Petugas mengimbau masyarakat tidak beraktivitas di sektor tenggara sepanjang Besuk Kobokan hingga 13 kilometer dari puncak, serta menghindari radius 500 meter dari tepi sungai di sepanjang Besuk Kobokan karena berpotensi terlanda perluasan awan panas dan aliran lahar hingga jarak 17 kilometer dari puncak.
Gunung Semeru masih berada pada status Siaga (Level III). Masyarakat di sekitar kawasan Merapi diminta terus memantau informasi resmi dan tidak melakukan aktivitas di wilayah yang berpotensi terdampak erupsi maupun awan panas guguran.
Sementara itu, Gunung Lewotobi Laki-Laki di Nusa Tenggara Timur juga meletus beberapa kali pada Ahad, dengan letusan terbesar diperhatikan pada 10.16 pagi waktu tempatan, yang menghasilkan kepulan abu setinggi kira-kira 900 meter.
Insiden ricuh antara petugas ticketing dan pemandu wisata di Taman Nasional Bromo Tengger Semeru (TNBTS) pada Sabtu (27/6) dini hari juga terjadi. Insiden ini bermula dari adu mulut karena perbedaan jumlah tiket dengan wisatawan yang dibawa pemandu wisata.

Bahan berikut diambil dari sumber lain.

/-- Raise an MSI-X vector of both functions. -/
def msixBoth (vec : Nat) (s : State) : State := msix 1 vec (msix 0 vec s)

/-! ### Device time (16 R355 to R361) -/

/-- The integer part of the counter: what a hardware stamp holds (16 R356). -/
def bmInt (s : State) : U32 := (s.bench.bm >>> 32).setWidth 32

/-- Extend stamp `st` of generation `g` to device time (16 R358). -/
def extendStamp (s : State) (g : BitVec 4) (st : U32) : Nat :=
  let a := tabGet s.bench.anchors g.toNat (0, 0)
  let d := (st - a.2).toNat
  if d ≥ 2147483648 then a.1 + d - 4294967296 else a.1 + d

/-- Device time, from the current anchor (16 Table 16.11). -/
def devTime (s : State) : Nat := extendStamp s s.bench.stepGen (bmInt s)

/-- Set the anchor of the current generation to (device time, integer part now) (16 R358). -/
def setAnchor (t : Nat) (s : State) : State :=
  { s with bench := { s.bench with anchors := tabPut s.bench.anchors s.bench.stepGen.toNat (t, bmInt s) } }

/-- Billing time follows device time only in TQ0 and TQ1 and never decreases (06 R136). -/
def noteTime (s : State) : State :=
  let t := devTime s
  let s := { s with epoch := { s.epoch with clock := max s.epoch.clock t } }
  if s.glob.tq ≤ 1 then { s with billing := { s.billing with time := max s.billing.time t } } else s

/-- `n` TPLL ticks pass: the counter advances by BM_INCR at each, a new BM_INCR taking effect at the first
(16 R355), and the keeper's refresh of the anchor is included where a second or more passes (16 R358, log 2). -/
def elapseTicks (n : Nat) (s : State) : State :=
  if n = 0 then s
  else
    let s := { s with mono := s.mono + 4 * n,
                      bench := { s.bench with aonTime := if s.bench.aonValid then s.bench.aonTime + 4 * n else 0 } }
    if s.bench.running then
      let inc := s.bench.incrNext.getD s.bench.incr
      let t := devTime s
      let v := s.bench.bm.toNat + n * inc.toNat
      let adv := v / 4294967296 - s.bench.bm.toNat / 4294967296
      let s := { s with bench := { s.bench with bm := BitVec.ofNat 64 v, incr := inc, incrNext := none } }
      let a := tabGet s.bench.anchors s.bench.stepGen.toNat (0, 0)
      noteTime (if t + adv ≥ a.1 + 1000000000 then setAnchor (t + adv) s else s)
    else s

/-- At least `ns` nanoseconds pass, in whole ticks of 4 ns. -/
def elapse (ns : Nat) (s : State) : State := elapseTicks ((ns + 3) / 4) s

/-- Time passes until elapsed time `t` is reached (a timer's instant comes; log 2). -/
def elapseTo (t : Nat) (s : State) : State := elapse (t - s.mono) s

/-- Time passes until device time is at least `t`. -/
def elapseDev (t : Nat) (s : State) : State :=
  let now := devTime s
  if t ≤ now ∨ !s.bench.running then s
  else
    let inc := (s.bench.incrNext.getD s.bench.incr).toNat
    let frac := s.bench.bm.toNat % 4294967296
    elapseTicks (((t - now) * 4294967296 - frac + inc - 1) / (max inc 1)) s

/-! ### Field books (18 R411 to R417) -/

/-- Bytes of a block record (18 R411). -/
def fbLength (r : FbRec) : Nat := 16 + 8 * r.links.length + 4 * r.payload.length

/-- A record cut to 240 bytes, with TRUNCATED set where it was longer (18 R411). -/
def fbTruncate (r : FbRec) : FbRec :=
  if fbLength r ≤ 240 then r
  else { r with payload := r.payload.take (56 - 2 * r.links.length), truncated := true }

/-- The words of a block record (18 Table 18.4). -/
def fbWords (r : FbRec) : List U32 :=
  [u32 (fbLength r + 65536 * r.code.toNat), u32 r.hours,
   u32 (r.cycles + 16777216 * (r.links.length + (if r.truncated then 4 else 0) + (if r.repeatSat then 8 else 0))),
   u32 (r.repeats + 65536 * r.source.toNat)]
    ++ r.links.flatMap (fun q => [lo32 q, hi32 q]) ++ r.payload

/-- The words of a device record: SEQ, then the block record (18 R414). -/
def fbDevWords (q : Nat) (r : FbRec) : List U32 := [lo32 q, hi32 q] ++ fbWords r

/-- Bytes of device records. -/
def fbBytes (l : List (Nat × FbRec)) : Nat := (l.map (fun e => 8 + fbLength e.2)).sum

/-- The newest records of a list that fit a ring of `cap` bytes (18 R415). -/
def fbTrim (cap : Nat) (l : List (Nat × FbRec)) : List (Nat × FbRec) :=
  (l.foldr (fun e (acc : List (Nat × FbRec) × Nat × Bool) =>
    let n := acc.2.1 + 8 + fbLength e.2
    if acc.2.2 && decide (n ≤ cap) then (e :: acc.1, n, true) else (acc.1, acc.2.1, false)) ([], 0, true)).1

/-- Write the records not yet saved to the field book section of the image area (18 R412, R415). -/
def fbSave (s : State) : State :=
  let all := if s.fb.ringUp then s.fb.ring else s.fb.buffer
  let new := all.filter (fun e => decide (s.fb.savedSeq < e.1))
  { s with fb := { s.fb with saved := fbTrim 16777216 (s.fb.saved ++ new), savedSeq := s.fb.nextSeq - 1,
                             savedTime := some (s.fb.hours, s.fb.cycles) } }

/-- Push one word to a queue without its threshold interrupt. -/
def queueAppend (q : Nat) (ws : List (U32 × Bool)) (s : State) : State :=
  { s with queues := tabMod s.queues q {} (fun w => { w with words := w.words ++ ws }) }

/-- Depth of a queue in words (17 Table 17.7). -/
def queueDepth (q : Nat) : Nat := if q < 8 then 1024 else 16384

/-- The interrupt of a queue whose level reached its threshold (17 Table 17.2, Table 17.8). -/
def queueIrq (q before : Nat) (s : State) : State :=
  let w := tabGet s.queues q {}
  if w.threshold ≠ 0 ∧ before < w.threshold ∧ w.threshold ≤ w.words.length ∧ 4 ≤ q then
    msix 0 (if q < 8 then 3 else 4) s
  else s

/-- EVENT_FEED: a device record copied to control queue 4 as its words, or the whole record dropped and counted
(17 R393, Table 17.6). -/
def fbFeed (q : Nat) (r : FbRec) (s : State) : State :=
  if s.fb.feed then
    let w := tabGet s.queues 4 {}
    let ws := fbDevWords q r
    if w.words.length + ws.length ≤ queueDepth 4 then
      queueIrq 4 w.words.length (queueAppend 4 (ws.map (fun x => (x, false))) s)
    else { s with queues := tabPut s.queues 4 { w with overflow := w.overflow + 1 } }
  else s

/-- The device field book: the ring, or the keeper's buffer while there is no ring (18 R415). -/
def ringBook (b : FbSt) : List (Nat × FbRec) := if b.ringUp then b.ring else b.buffer

/-- Oldest SEQ of the device field book (18 Table 18.5). -/
def ringOldest (b : FbSt) : Nat := ((ringBook b).head?.map (·.1)).getD 0

/-- Newest SEQ of the device field book (18 Table 18.5). -/
def ringNewest (b : FbSt) : Nat := ((ringBook b).getLast?.map (·.1)).getD 0

/-- A device cursor on a record that the ring has overwritten moves to the oldest, and CURSOR_LOST is set (18 R416). -/
def cursorKept (b : FbSt) : FbSt :=
  if b.select = 0xFFFF ∧ b.cursor ≠ 0 ∧ b.cursor < ringOldest b then { b with cursor := ringOldest b, cursorLost := true } else b

/-- A record placed in the ring, or in the keeper's buffer while there is no ring (18 R415); the cursor moves where the
ring overwrites its record (18 R416). -/
def fbPlace (q : Nat) (r : FbRec) (s : State) : State :=
  if s.fb.ringUp then
    let s := fbFeed q r { s with fb := cursorKept { s.fb with ring := fbTrim 16777216 (s.fb.ring ++ [(q, r)]) } }
    let un := s.fb.ring.filter (fun e => decide (s.fb.savedSeq < e.1))
    if 65536 ≤ fbBytes un then fbSave s else s
  else if fbBytes s.fb.buffer + 8 + fbLength r ≤ 16384 then
    fbFeed q r { s with fb := { s.fb with buffer := s.fb.buffer ++ [(q, r)] } }
  else
    let c := ocClass r.code
    let l := match s.fb.lost with
      | none => (1, q, q, c, s.fb.hours, s.fb.hours)
      | some (n, a, _, k, h, _) => (n + 1, a, q, max k c, h, s.fb.hours)
    { s with fb := { s.fb with lost := some l, dropped := s.fb.dropped + 1 } }

/-- The OVERRUN record (18 R417). -/
def fbOverrun (n lo hi cls first last : Nat) (s : State) : State :=
  let r : FbRec := { code := OC_FB_OVERRUN, hours := s.fb.hours, cycles := s.fb.cycles, source := 3,
                     payload := [u32 n, lo32 lo, hi32 lo, lo32 hi, hi32 hi, u32 cls, u32 first, u32 last] }
  let q := s.fb.nextSeq
  fbPlace q r { s with fb := { s.fb with nextSeq := q + 1 } }

/-- The freeze ends: held records enter the ring in SEQ order, and an OVERRUN record follows where records were dropped
(18 R417). -/
def fbThaw (s : State) : State :=
  match s.fb.freeze with
  | none => s
  | some z =>
    let s := { s with fb := { s.fb with freeze := none } }
    let s := forEach z.held (fun e t => fbPlace e.1 e.2 t) s
    if z.dropped = 0 then s else fbOverrun z.dropped z.dropLo z.dropHi z.dropClass z.dropFirst z.dropLast s

/-- The keeper takes a closed record into the device field book (18 R414, R415, R417). `kept` marks records of
containment handlings C2 to C4, which a freeze holds. -/
def fbGather (kept : Bool) (r : FbRec) (s : State) : State :=
  let q := s.fb.nextSeq
  let fault := if ocIsFault r.code then some r.code else s.fb.lastFault
  let s := { s with fb := { s.fb with nextSeq := q + 1, lastFault := fault } }
  match s.fb.freeze with
  | none => fbPlace q r s
  | some z =>
    if kept || ocIsFault r.code then
      let s := { s with fb := { s.fb with freeze := some { z with held := z.held ++ [(q, r)] } } }
      if 64 ≤ z.held.length + 1 then fbThaw s else s
    else
      let z := { z with dropped := z.dropped + 1, dropLo := if z.dropped = 0 then q else z.dropLo, dropHi := q,
                        dropClass := max z.dropClass (ocClass r.code),
                        dropFirst := if z.dropped = 0 then s.fb.hours else z.dropFirst, dropLast := s.fb.hours }
      { s with fb := { s.fb with freeze := some z, dropped := s.fb.dropped + 1 } }

/-- Keep a closed record in its block field book, at most 32 (18 R411). -/
def fbKeep (r : FbRec) (b : BlockBook) : BlockBook :=
  { b with closed := (b.closed ++ [r]).drop ((b.closed.length + 1) - 32) }

/-- Close the open record of a block and pass it to the keeper (18 R413). -/
def fbClose (block : Nat) (s : State) : State :=
  let b := tabGet s.fb.blocks block {}
  match b.opened with
  | none => s
  | some (r, _) =>
    fbGather false r { s with fb := { s.fb with blocks := tabPut s.fb.blocks block (fbKeep r { b with opened := none }) } }

/-- A record of a block: folded into the equal open record within 1 s, or opened after closing another; a record with
links or of a containment handling is closed at once (18 R413). -/
def recordFull (block : Nat) (code : U16) (payload : List U32) (links : List Nat) (kept : Bool) (s : State) : State :=
  let r := fbTruncate { code := code, hours := s.fb.hours, cycles := s.fb.cycles, links := links,
                        source := BitVec.ofNat 16 block, payload := payload }
  let b := tabGet s.fb.blocks block {}
  let fold : Option (FbRec × Nat) := match b.opened with
    | some (o, t) =>
      if o.code = r.code ∧ o.payload = r.payload ∧ s.mono < t + 1000000000 ∧ !kept ∧ links = [] then some (o, t) else none
    | none => none
  match fold with
  | some (o, t) =>
    let o := { o with repeats := o.repeats + 1, repeatSat := decide (65535 ≤ o.repeats + 1) }
    let s := { s with fb := { s.fb with blocks := tabPut s.fb.blocks block { b with opened := some (o, t) } } }
    if 65535 ≤ o.repeats then fbClose block s else s
  | none =>
    let s := fbClose block s
    let b := tabGet s.fb.blocks block {}
    if kept || !links.isEmpty then
      fbGather kept r { s with fb := { s.fb with blocks := tabPut s.fb.blocks block (fbKeep r b) } }
    else { s with fb := { s.fb with blocks := tabPut s.fb.blocks block { b with opened := some (r, s.mono) } } }

/-- An ordinary field book record of a block. -/
def record (block : Nat) (code : U16) (payload : List U32) (s : State) : State := recordFull block code payload [] false s

/-- Table 0.6 has every outcome of the classes 0x5 and 0x8 recorded: the record of a request that ended so (00 R11). -/
def recordRefusal (block : Nat) (code : U16) (payload : List U32) (s : State) : State :=
  if ocIsSecurity code || ocIsFault code then record block code payload s else s

/-- SEQ the next device record will take. -/
def nextSeq (s : State) : Nat := s.fb.nextSeq

/-! ### Device states (01 R26, R27) -/

/-- State codes (01 Table 1.10). -/
def stateCode : DevState → Nat
  | .reset => 0
  | .boot => 1
  | .starting => 2
  | .healthy => 3
  | .degraded => 4
  | .slowHold => 5
  | .lastGasp => 6
  | .recovery => 7
  | .halted => 8

/-- The states in which TWIN_ALIVE is driven low (15 R339, 02 Table 2.2). -/
def aliveHeld (d : DevState) : Bool := d == .halted || d == .slowHold || d == .lastGasp

/-- Level of a seasonal pin of function LED with indicator `k` (19 Table 19.3). -/
def ledLevel (s : State) (k : Nat) : Bool := match k with
  | 0 => s.glob.state == .healthy
  | 1 => s.glob.state == .degraded
  | 2 => decide (s.glob.tq ≤ 1)
  | 3 => s.twin.role == 1
  | 4 => s.hx.sessions.any (fun x => x.version != 0)
  | 5 => s.glob.ingest
  | 6 => s.glob.led6
  | _ => s.panel.led7

/-- The levels of the LED indicators 0 to 7. -/
def ledLevels (s : State) : U8 := BitVec.ofNat 8 ((List.range 8).foldl (fun a k => a + (if ledLevel s k then 2 ^ k else 0)) 0)

/-- Enter a device state; a change raises vector 6 (17 Table 17.2). Ingest runs only in HEALTHY and DEGRADED (01 R26). -/
def setDevState (d : DevState) (s : State) : State :=
  let changed := s.glob.state ≠ d
  let enters := aliveHeld d && !aliveHeld s.glob.state
  let held := if enters then ledLevels s else s.glob.ledHeld
  let pins := if enters then s.glob.gpioOut else s.glob.gpioHeld
  let s := { s with glob := { s.glob with state := d, ingest := s.glob.ingest && (d == .healthy || d == .degraded), ledHeld := held, gpioHeld := pins },
                    twin := { s.twin with alive := s.twin.alive && !aliveHeld d } }
  if changed then msixBoth 6 s else s

/-- Is the device serving (01 R26)? -/
def serving (s : State) : Bool := s.glob.state == .healthy || s.glob.state == .degraded

/-- Enter DEGRADED from HEALTHY; every other state stays (01 R26, Table 1.10). -/
def degrade (s : State) : State := if s.glob.state = .healthy then setDevState .degraded s else s

/-- A resource is retired until the next start (01 R26). -/
def retireResource (r : Nat) (s : State) : State :=
  degrade { s with glob := { s.glob with retired := if s.glob.retired.contains r then s.glob.retired else s.glob.retired ++ [r] } }

/-- Start-up stops on a fault: HALTED, with the keeper's reset 10 s later unless the unit is in SCRAP (02 R40). -/
def halt (code : U16) (payload : List U32) (s : State) : State :=
  let s := record 0 code payload s
  setDevState .halted { s with glob := { s.glob with haltCode := code, haltedAt := some s.mono }, bench := { s.bench with running := false } }

end Sys2Proof.Machine
end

Kepala Balai Besar TNBTS, Rudijanta Tjahja Nugraha, mengungkapkan bahwa insiden dugaan kekerasan itu berawal dari pemeriksaan dan verifikasi data pengunjung yang memasuki kawasan TNBTS oleh petugas.
Dalam proses tersebut, beberapa tiket masuk yang dibawa oleh sejumlah pelaku jasa wisata yang belum sesuai dengan jumlah pengunjung yang akan masuk kawasan TNBTS. Perbedaan jumlah wisatawan yang terdata itulah yang akhirnya memunculkan adu mulut antara petugas dan pemandu wisata.
Kericuhan tersebut akhirnya mereda, dan aktivitas pelayanan di pintu masuk kembali berjalan normal. Namun, pada pagi harinya, kericuhan susulan yang melibatkan sejumlah pelaku jasa wisata yang mendatangi area pintu masuk terjadi.
Petugas bersama unsur pengamanan segera melakukan langkah-langkah pengendalian situasi guna mencegah eskalasi lebih lanjut dan memastikan pelayanan kepada pengunjung tetap berlangsung.
Gunung Semeru dan Gunung Lewotobi Laki-Laki masih dalam pemantauan ketat, dan masyarakat di sekitar kawasan tersebut diminta untuk tetap waspada dan mengikuti instruksi dari pihak berwenang.